Objetive To investigated whether unemployment and socioeconomic characteristics of the neighbourhood are associated with poor self rated health after adjustment for individual sociodemographic characteristics, behavioural risk factors and health status. Moreover, it tests whether living in socioeconomic deprivation areas modifies the association between unemployment and self rated health.
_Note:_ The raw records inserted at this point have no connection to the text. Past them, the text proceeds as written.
-- ==== Sys2Proof/Machine/Codec.lean ====
section
/-!
DEFINITION. The functions of the Hamming(15,11) extended codec (41_hamming.md R110 to R116).
-/

namespace Sys2Proof.Machine

open Sys2Proof

/-- `DATA_POSITIONS`: data bit `k` stands at the `k`-th of these positions (41_hamming.md R110). -/
def dataPositions : List Nat := [3, 5, 6, 7, 9, 10, 11, 12, 13, 14, 15]

/-- The position of data bit `k` (41_hamming.md R110). -/
def dataPosition (k : Nat) : Nat := dataPositions.getD k 0

/-- The word with bit `p` equal to `b` and every other bit 0. -/
def bitAt (p : Nat) (b : Bool) : Word16 := (BitVec.ofBool b).setWidth 16 <<< p

/-- `Place(d)`: data bit `k` at `DATA_POSITIONS[k]`, positions 0, 1, 2, 4 and 8 zero (41_hamming.md R110). -/
def place (d : Data11) : Word16 :=
  (List.range 11).foldl (fun w k => w ||| bitAt (dataPosition k) (d.getLsbD k)) 0#16

/-- `Extract(w)`: the 11 data bits of a word (41_hamming.md R114). -/
def extract (w : Word16) : Data11 :=
  BitVec.ofNat 11 (natOfBits (dataPositions.map w.getLsbD))

/-- The XOR of the positions, among `ps`, of the set bits of `w`: the 4-bit syndrome (41_hamming.md R111, R112). -/
def syndromeOver (ps : List Nat) (w : Word16) : BitVec 4 :=
  ps.foldl (fun syn p => if w.getLsbD p then syn ^^^ BitVec.ofNat 4 p else syn) 0#4

/-- The XOR of the bits of `w` at the positions `ps` (41_hamming.md R111, R112). -/
def parityOver (ps : List Nat) (w : Word16) : Bool := ps.foldl (fun par p => par ^^ w.getLsbD p) false

/-- `Parity(w)`: the four syndrome bits at positions 1, 2, 4 and 8, and at position 0 the overall parity of the data
bits and of those four (41_hamming.md R111). -/
def parityBits (w : Word16) : Word16 :=
  let syn := syndromeOver dataPositions w
  let overall := (List.range 4).foldl (fun o i => o ^^ syn.getLsbD i) (parityOver dataPositions w)
  (List.range 4).foldl (fun r i => r ||| bitAt (2 ^ i) (syn.getLsbD i)) (bitAt 0 overall)

/-- `EncWord(d)`: the codeword of an 11-bit value (41_hamming.md R113). -/
def encWord (d : Data11) : Word16 := place d ||| parityBits (place d)

/-- The result of `CheckAndCorrect`: the source's "unrecoverable" and "corrected-or-original" word
(41_hamming.md R112). -/
structure Checked where
  unrec : Bool
  word : Word16
deriving DecidableEq, Repr

/-- `CheckAndCorrect(w)` (41_hamming.md R112). A nonzero syndrome with even parity is two or more wrong bits: the word
comes back unmodified. With odd parity the bit at the syndrome's position is flipped, position 0 included
(90_conflicts.md C1). -/
def checkAndCorrect (w : Word16) : Checked :=
  let syn := syndromeOver (List.range 16) w
  let par := parityOver (List.range 16) w
  if syn ≠ 0#4 then
    if par then ⟨false, w ^^^ bitAt syn.toNat true⟩ else ⟨true, w⟩
  else if par then ⟨false, w ^^^ bitAt 0 true⟩
  else ⟨false, w⟩

/-- The 11-bit value of data bits `11*k` to `11*k + 10` of a chunk's bits (41_hamming.md R115). -/
def dataWord (s : List Bool) (k : Nat) : Data11 :=
  BitVec.ofNat 11 (natOfBits ((s.drop (11 * k)).take 11))

/-- One coded block: the eight little-endian codewords of an 11-byte chunk (41_hamming.md R115). -/
def encodeChunk (chunk : Buffer) : Buffer :=
  (List.range 8).flatMap fun k => writeWordLE (encWord (dataWord (bitsOf chunk) k))

/-- The coded blocks of `n` chunks, a short chunk padded with zeros (41_hamming.md R115). -/
def encodeChunks : Nat → Buffer → Buffer
  | 0, _ => []
  | n + 1, b =>
    let chunk := b.take chunkLen
    encodeChunk (chunk ++ zeros (chunkLen - chunk.length)) ++ encodeChunks n (b.drop chunkLen)

/-- `Encode(b)`: a buffer of `16 * ceil(len(b)/11)` bytes (41_hamming.md R115). -/
def encodeBuffer (b : Buffer) : Buffer := encodeChunks ((b.length + 10) / chunkLen) b

/-- The 11 data bits of a value, least significant first (41_hamming.md R116). -/
def bitsOfData (d : Data11) : List Bool := (List.range 11).map d.getLsbD

/-- The eight checked words of a coded block (41_hamming.md R116). -/
def checkBlock (block : Buffer) : List Checked :=
  (List.range 8).map fun k => checkAndCorrect (readWordLE block (2 * k))

/-- The 11 bytes decoded from a coded block, best effort where a word is unrecoverable (41_hamming.md R116). -/
def decodeBlock (block : Buffer) : Buffer :=
  bitsToBuffer ((checkBlock block).flatMap fun c => bitsOfData (extract c.word))

/-- Whether every word of a coded block is recoverable (41_hamming.md R116). -/
def blockValid (block : Buffer) : Bool := (checkBlock block).all fun c => !c.unrec

/-- The decoded bytes of `n` coded blocks (41_hamming.md R116). -/
def decodeBlocks : Nat → Buffer → Buffer
  | 0, _ => []
  | n + 1, b => decodeBlock (b.take blockLen) ++ decodeBlocks n (b.drop blockLen)

/-- Whether every word of `n` coded blocks is recoverable (41_hamming.md R116). -/
def blocksValid : Nat → Buffer → Bool
  | 0, _ => true
  | n + 1, b => blockValid (b.take blockLen) && blocksValid n (b.drop blockLen)

/-- The result of `Decode` (41_hamming.md R116). -/
structure Decoded where
  status : Status
  valid : Bool
  data : Buffer
deriving DecidableEq, Repr

/-- `Decode(b)`: a misaligned buffer is a framing error with nothing decoded; otherwise every block is decoded, and
`valid` is 0 if any word is unrecoverable (41_hamming.md R116). -/
def decodeBuffer (b : Buffer) : Decoded :=
  if b.length % blockLen ≠ 0 then ⟨.framingError, false, []⟩
  else
    let n := b.length / blockLen
    ⟨decodeStatus (blocksValid n b), blocksValid n b, decodeBlocks n b⟩

end Sys2Proof.Machine
end

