section BlockBits

/-- 42_interleaver.md R152: block `blk` of the result is the function of block `blk` of the buffer. -/
theorem bitOf_mapBlocks {f : Buffer → Buffer} (hf : ∀ b, (f b).length = 16) (b : Buffer) {n blk i : Nat}
    (hblk : blk < n) (hi : i < 128) :
    bitOf (mapBlocks f n b) (128 * blk + i) = bitOf (f ((b.drop (16 * blk)).take 16)) i := by
  induction n generalizing b blk with
  | zero => omega
  | succ n ih =>
    rw [mapBlocks_succ]
    cases blk with
    | zero => rw [Nat.mul_zero, Nat.zero_add, bitOf_append_left _ (by rw [hf]; omega), List.drop_zero]
    | succ blk =>
      rw [show 128 * (blk + 1) + i = 8 * 16 + (128 * blk + i) by omega, bitOf_append_right (hf _), ih _ (by omega),
        List.drop_drop, Nat.mul_succ, Nat.add_comm 16]

/-- 42_interleaver.md R150: byte `j` of an interleaved block holds, at bit `w`, bit `j` of word `w` of the block. -/
theorem bitOf_interleaveBlock (block : Buffer) {j w : Nat} (hj : j < 16) (hw : w < 8) :
    bitOf (interleaveBlock block) (8 * j + w) = bitOf block (16 * w + j) := by
  have hdiv : (8 * j + w) / 8 = j := by omega
  have hmod : (8 * j + w) % 8 = w := by omega
  rw [bitOf, hdiv, hmod, interleaveBlock, List.getD_eq_getElem?_getD, List.getElem?_map, List.getElem?_range hj,
    Option.map_some, Option.getD_some, byteOfBits_getLsbD _ _ hw, List.getD_eq_getElem?_getD, List.getElem?_map,
    List.getElem?_range hw, Option.map_some, Option.getD_some, bitOf_eq_bitsOf_getD]

/-- 42_interleaver.md R150, counted over all blocks. -/
theorem bitOf_mapBlocks_interleaveBlock (b : Buffer) {n blk j w : Nat} (hblk : blk < n) (hj : j < 16) (hw : w < 8) :
    bitOf (mapBlocks interleaveBlock n b) (128 * blk + (8 * j + w)) = bitOf b (128 * blk + (16 * w + j)) := by
  rw [bitOf_mapBlocks interleaveBlock_length b hblk (by omega), bitOf_interleaveBlock _ hj hw, bitOf_take _ (by omega),
    bitOf_drop, show 8 * (16 * blk) = 128 * blk by omega]

end BlockBits

section InterleaverOperations

variable {s : State}

/-- 42_interleaver.md R150: the framing error of `Interleave`. -/
theorem interleave_eq_none_iff {b : Buffer} : interleave b = none ↔ b.length % 16 ≠ 0 := by
  simp [Option.eq_none_iff_forall_ne_some, interleave_eq_some_iff]

theorem answerBlocks_none : answerBlocks s none = .next (s.afterRaise .framingError) := raise_eq (by decide)

theorem answerBlocks_some (b : Buffer) : answerBlocks s (some b) = .next (s.after s.st { data := b } []) :=
  answer_eq_after_of_ok rfl

/-- 42_interleaver.md R154: `INTERLEAVE` answers what `Interleave` gives for its operand. -/
theorem exec_interleave (h : s.fits) : exec .interleave s = answerBlocks s (interleave s.op.data) := by
  rw [exec, execInterleave, withBuffer_of_not_oversize h.oversize_eq_false]

theorem exec_interleave_of_misaligned (h : s.fits) (hlen : s.op.data.length % 16 ≠ 0) :
    exec .interleave s = .next (s.afterRaise .framingError) := by
  rw [exec_interleave h, interleave_eq_none_iff.2 hlen, answerBlocks_none]

theorem exec_interleave_of_aligned (h : s.fits) (hlen : s.op.data.length % 16 = 0) :
    exec .interleave s = .next (s.after s.st
      { data := mapBlocks interleaveBlock (s.op.data.length / 16) s.op.data } []) := by
  rw [exec_interleave h, interleave_eq_some_iff.2 ⟨hlen, rfl⟩, answerBlocks_some]

end InterleaverOperations

/-- Settles O20: stream bit `i` of a block is bit `i mod 16` of its word `i div 16`. -/
theorem interleaveMovesBitJOfWordWToByteJ : Obligations.InterleaveMovesBitJOfWordWToByteJ := by
  refine fun s hfits => ⟨exec_interleave_of_misaligned hfits, fun hlen => ?_⟩
  refine ⟨_, exec_interleave_of_aligned hfits hlen, ?_, fun blk i hblk hi => ?_⟩
  · rw [mapBlocks_length interleaveBlock_length]
    omega
  · have hbits := bitOf_mapBlocks_interleaveBlock s.op.data hblk (Nat.mod_lt i (by decide)) (show i / 16 < 8 by omega)
    rwa [Nat.div_add_mod, show 128 * blk + (8 * (i % 16) + i / 16) = 8 * (16 * blk + i % 16) + i / 16 % 8 by omega]
      at hbits

end Sys2Proof.Machine

/-!
The family of 43_framer.md: the padding of the last chunk (R171), the packet BUILD makes (R172, R173) and what PARSE
reports of a received buffer (R174 to R176).
-/

namespace Sys2Proof.Machine

open Sys2Proof

/-- 43_framer.md R171, with `HEADER_LEN` written out. -/
theorem paddingSize_eq (m : Nat) : paddingSize m = (11 - (18 + m) % 11) % 11 := rfl

/-- 43_framer.md R171: header, message and padding are the whole chunks `Encode` makes of the header and message. -/
theorem header_add_paddingSize (m : Nat) : 18 + m + paddingSize m = 11 * ((18 + m + 10) / 11) := by
  rw [paddingSize_eq]
  omega

/-- Settles O25: the padding is the distance to the next multiple of 11. -/
theorem paddingFillsTheLastChunk : Obligations.PaddingFillsTheLastChunk := by
  refine ⟨fun m => ?_, by decide, by decide⟩
  have hlt : paddingSize m < 11 := Nat.mod_lt _ (by decide)
  have hfill := header_add_paddingSize m
  exact ⟨Nat.le_of_lt_succ hlt, paddingSize_eq m, by omega, hfill⟩

section Build

variable {s : State} {t : Byte}

/-- 41_hamming.md R115: a coded buffer is whole blocks. -/
theorem encodeBuffer_aligned (b : Buffer) : (encodeBuffer b).length % 16 = 0 := by
  rw [encodeBuffer_length, Nat.mul_mod_right]

/-- 43_framer.md R173: a coded buffer is whole blocks, so `Interleave` answers and mode 1 transmits its answer. -/
theorem interleave_encodeBuffer (framed : Buffer) :
    interleave (encodeBuffer framed) = some (transmitted framed true) := by
  have hcoded := interleave_eq_some_iff.2 ⟨encodeBuffer_aligned framed, rfl⟩
  simp [transmitted, hcoded]

/-- 42_interleaver.md R152: a function of blocks keeps the length of an aligned buffer. -/
theorem mapBlocks_length_of_aligned {f : Buffer → Buffer} (hf : ∀ b, (f b).length = 16) {b : Buffer}
    (h : b.length % 16 = 0) : (mapBlocks f (b.length / 16) b).length = b.length := by
  rw [mapBlocks_length hf]
  omega

/-- 42_interleaver.md R150: interleaving keeps the length. -/
theorem interleave_length {b x : Buffer} (h : interleave b = some x) : x.length = b.length := by
  obtain ⟨haligned, rfl⟩ := interleave_eq_some_iff.1 h
  exact mapBlocks_length_of_aligned interleaveBlock_length haligned

/-- 43_framer.md R173: a packet is as long in mode 1 as in mode 0. -/
theorem transmitted_length (framed : Buffer) (mode : Bool) :
    (transmitted framed mode).length = 16 * ((framed.length + 10) / 11) := by
  rw [← encodeBuffer_length]
  cases mode with
  | false => rfl
  | true => exact interleave_length (interleave_encodeBuffer framed)

/-- 43_framer.md R172: digest, type and padding byte are the 18 bytes of the header. -/
theorem sealContent_packetContent_length (digest : Buffer → Vector Byte 16) (t : Byte) (msg : Buffer) :
    (sealContent digest (packetContent t msg)).length = 18 + msg.length := by
  simp only [sealContent, packetContent, List.length_append, Vector.length_toList, List.length_cons]
  omega

theorem sealedPacket_length (t : Byte) (msg : Buffer) (mode : Bool) :
    (sealedPacket t msg mode).length = 16 * ((18 + msg.length + 10) / 11) := by
  rw [sealedPacket, transmitted_length, sealContent_packetContent_length]

/-- 43_framer.md R178: what `BUILD` answers for a packet type. -/
theorem exec_build_byte (h : s.fits) (p : PacketType) : exec (.build p.byte) s =
    .next (s.after s.st { data := buildRaw Config.digest p s.op.data s.st.cfgMode } []) := by
  rw [exec, execBuild, withBuffer_of_not_oversize h.oversize_eq_false, PacketType.ofByte_byte]
  exact answer_eq_after_of_ok rfl

/-- 43_framer.md R172, R178: the packet `BUILD` makes is sealed around the operand in a Data packet, around nothing in an
Acknowledgement. -/
theorem exec_build_of_type (h : s.fits) (ht : t = 1#8 ∨ t = 2#8) : exec (.build t) s =
    .next (s.after s.st { data := sealedPacket t (if t = 1#8 then s.op.data else []) s.st.cfgMode } []) := by
  obtain rfl | rfl := ht
  · exact exec_build_byte h .data
  · exact exec_build_byte h .ack

/-- 43_framer.md R178: every other type byte is refused. -/
theorem exec_build_of_no_type (h : s.fits) (h1 : t ≠ 1#8) (h2 : t ≠ 2#8) :
    exec (.build t) s = .next (s.afterRaise .protocolError) := by
  rw [exec, execBuild, withBuffer_of_not_oversize h.oversize_eq_false, PacketType.ofByte_eq_none_iff.2 ⟨h1, h2⟩]
  exact raise_eq (by decide)

end Build

/-- Settles O26: the packet is the sealed content as transmitted, and `Interleave` never fails on it. -/
theorem buildFramesEncodesAndInterleaves : Obligations.BuildFramesEncodesAndInterleaves := by
  refine fun s t hfits => ⟨fun ht => ?_, exec_build_of_no_type hfits⟩
  refine ⟨_, _, _, _, rfl, rfl, rfl, exec_build_of_type hfits ht, fun hmode => ?_, fun hmode => ?_,
    sealedPacket_length _ _ _⟩
  · rw [hmode]
    rfl
  · rw [hmode]
    exact interleave_encodeBuffer _

section Parse

variable {s : State} {raw coded : Buffer} {mode : Bool}

/-- 43_framer.md R174: the coded buffer is the operand in mode 0 and its deinterleaving in mode 1. -/
theorem codedOf_eq_some_iff : codedOf raw mode = some coded ↔
    (mode = false → coded = raw) ∧ (mode = true → deinterleave raw = some coded) := by
  cases mode <;> simp [codedOf, eq_comm]

/-- 42_interleaver.md R151: deinterleaving keeps the length. -/
theorem deinterleave_length {b x : Buffer} (h : deinterleave b = some x) : x.length = b.length := by
  obtain ⟨haligned, rfl⟩ := deinterleave_eq_some_iff.1 h
  exact mapBlocks_length_of_aligned deinterleaveBlock_length haligned

theorem codedOf_length (h : codedOf raw mode = some coded) : coded.length = raw.length := by
  obtain ⟨hplain, hinterleaved⟩ := codedOf_eq_some_iff.1 h
  cases mode with
  | false => rw [hplain rfl]
  | true => exact deinterleave_length (hinterleaved rfl)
Methods Participants aged 15–64 years, living in four Brazilian Capitals included in the National Household Survey on Risk Behaviours and Reported Morbidity from Non-Communicable Diseases (2002/2003). Data from the 2000 Brazilian Population Census were used for building up two socioeconomic neighbourhood indicators: the proportion of householders with low income, a compositional variable of individual level characteristics, and residing in slums, a contextual variable not captured by individuals properties. Logistic regression analysis was estimated by Generalised Estimating Equations.

Results From the 6426 participants, 20.6% reported poor self-rated health. Unemployment as well as residing in slums or in low income household areas were significantly associated with poor self-rated health. The magnitudes of these associations were attenuated after adjustment for sociodemographic characteristics, behavioural risk factors and health condition of individuals. But, the association between unemployment and poor self-rated health was not modified by neighbourhood socioeconomic indicators.

Conclusion Results confirm the association between unemployment and poor self rated health, regardless the personal or contextual characteristics studied here. Similarly, they show a clear independent association between self rated health and neighbourhood context. But, they do not show that the neighbourhood contexts investigated modify the associations between unemployment and poor self rated health.